→ **Material for this exercise**:
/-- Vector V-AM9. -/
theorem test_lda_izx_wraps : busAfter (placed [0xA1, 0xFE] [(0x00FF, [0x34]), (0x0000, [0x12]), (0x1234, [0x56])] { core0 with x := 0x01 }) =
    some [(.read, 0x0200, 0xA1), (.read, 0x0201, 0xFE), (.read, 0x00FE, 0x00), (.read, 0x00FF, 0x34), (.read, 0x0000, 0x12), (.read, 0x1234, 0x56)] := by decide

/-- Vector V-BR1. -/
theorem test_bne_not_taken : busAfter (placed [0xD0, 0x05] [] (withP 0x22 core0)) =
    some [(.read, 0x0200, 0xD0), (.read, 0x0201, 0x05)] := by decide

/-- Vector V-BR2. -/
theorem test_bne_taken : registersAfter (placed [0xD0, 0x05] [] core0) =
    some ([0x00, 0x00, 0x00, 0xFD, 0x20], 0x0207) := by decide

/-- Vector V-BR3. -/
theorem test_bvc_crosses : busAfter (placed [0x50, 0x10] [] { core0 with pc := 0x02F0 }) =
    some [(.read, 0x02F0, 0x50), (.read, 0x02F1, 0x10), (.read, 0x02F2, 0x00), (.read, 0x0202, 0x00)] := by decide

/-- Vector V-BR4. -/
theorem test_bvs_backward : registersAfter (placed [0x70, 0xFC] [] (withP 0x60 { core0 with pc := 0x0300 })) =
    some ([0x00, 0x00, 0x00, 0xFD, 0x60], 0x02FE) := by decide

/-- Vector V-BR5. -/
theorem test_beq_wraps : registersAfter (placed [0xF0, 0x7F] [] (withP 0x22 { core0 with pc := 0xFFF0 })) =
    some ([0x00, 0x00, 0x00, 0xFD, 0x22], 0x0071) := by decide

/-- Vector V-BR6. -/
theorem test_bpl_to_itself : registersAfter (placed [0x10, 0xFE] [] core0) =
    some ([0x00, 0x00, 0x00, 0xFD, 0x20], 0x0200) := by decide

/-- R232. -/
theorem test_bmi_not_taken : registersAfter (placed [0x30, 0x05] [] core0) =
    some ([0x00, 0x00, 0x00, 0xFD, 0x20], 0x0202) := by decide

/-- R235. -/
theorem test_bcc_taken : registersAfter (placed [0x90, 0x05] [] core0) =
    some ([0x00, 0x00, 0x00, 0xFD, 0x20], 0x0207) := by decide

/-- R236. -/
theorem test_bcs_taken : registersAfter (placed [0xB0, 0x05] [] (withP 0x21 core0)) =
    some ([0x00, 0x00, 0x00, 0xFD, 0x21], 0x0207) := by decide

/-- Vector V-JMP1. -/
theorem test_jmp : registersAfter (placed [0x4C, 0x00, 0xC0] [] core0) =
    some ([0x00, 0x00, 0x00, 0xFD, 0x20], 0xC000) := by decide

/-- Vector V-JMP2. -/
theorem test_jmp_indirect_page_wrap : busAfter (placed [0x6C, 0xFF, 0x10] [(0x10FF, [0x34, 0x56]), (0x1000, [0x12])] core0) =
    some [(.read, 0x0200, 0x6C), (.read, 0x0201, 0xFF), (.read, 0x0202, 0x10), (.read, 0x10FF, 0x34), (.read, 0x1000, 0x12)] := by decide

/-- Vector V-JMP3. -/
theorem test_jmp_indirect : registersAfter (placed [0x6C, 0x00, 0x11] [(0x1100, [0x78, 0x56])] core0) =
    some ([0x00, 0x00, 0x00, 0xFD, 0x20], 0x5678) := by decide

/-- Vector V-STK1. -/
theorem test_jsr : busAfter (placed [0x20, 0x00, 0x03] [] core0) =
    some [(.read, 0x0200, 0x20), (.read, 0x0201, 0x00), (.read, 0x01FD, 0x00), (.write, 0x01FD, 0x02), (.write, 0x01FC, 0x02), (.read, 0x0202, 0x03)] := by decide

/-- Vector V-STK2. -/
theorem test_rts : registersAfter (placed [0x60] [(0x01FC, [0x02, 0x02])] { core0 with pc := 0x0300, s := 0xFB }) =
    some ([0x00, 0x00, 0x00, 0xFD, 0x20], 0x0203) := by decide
...
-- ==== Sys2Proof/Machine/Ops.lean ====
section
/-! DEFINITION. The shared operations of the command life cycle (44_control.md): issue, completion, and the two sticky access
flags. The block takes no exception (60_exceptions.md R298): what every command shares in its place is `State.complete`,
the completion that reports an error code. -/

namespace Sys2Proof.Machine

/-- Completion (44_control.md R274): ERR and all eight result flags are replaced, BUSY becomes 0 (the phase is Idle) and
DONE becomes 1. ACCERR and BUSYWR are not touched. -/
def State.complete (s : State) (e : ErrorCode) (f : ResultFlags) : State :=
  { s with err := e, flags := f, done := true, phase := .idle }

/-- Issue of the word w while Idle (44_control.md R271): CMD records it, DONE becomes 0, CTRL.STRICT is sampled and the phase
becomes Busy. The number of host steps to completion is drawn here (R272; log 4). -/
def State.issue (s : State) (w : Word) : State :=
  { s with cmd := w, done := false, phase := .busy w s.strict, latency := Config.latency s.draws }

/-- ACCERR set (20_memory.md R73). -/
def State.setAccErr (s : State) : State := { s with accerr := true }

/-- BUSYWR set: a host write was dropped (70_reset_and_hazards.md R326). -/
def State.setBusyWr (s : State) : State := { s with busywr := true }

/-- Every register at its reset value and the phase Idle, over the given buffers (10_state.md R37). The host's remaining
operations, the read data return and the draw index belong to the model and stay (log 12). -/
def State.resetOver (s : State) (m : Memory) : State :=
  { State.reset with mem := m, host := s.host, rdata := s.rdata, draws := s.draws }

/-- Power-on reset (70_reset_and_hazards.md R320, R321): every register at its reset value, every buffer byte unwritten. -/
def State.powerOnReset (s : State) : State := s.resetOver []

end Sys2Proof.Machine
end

→ **Instructions to follow**: Line tally for "becomes": say how many lines of the records above contain it, and give nothing but the number.

→ **Expected answer**: 4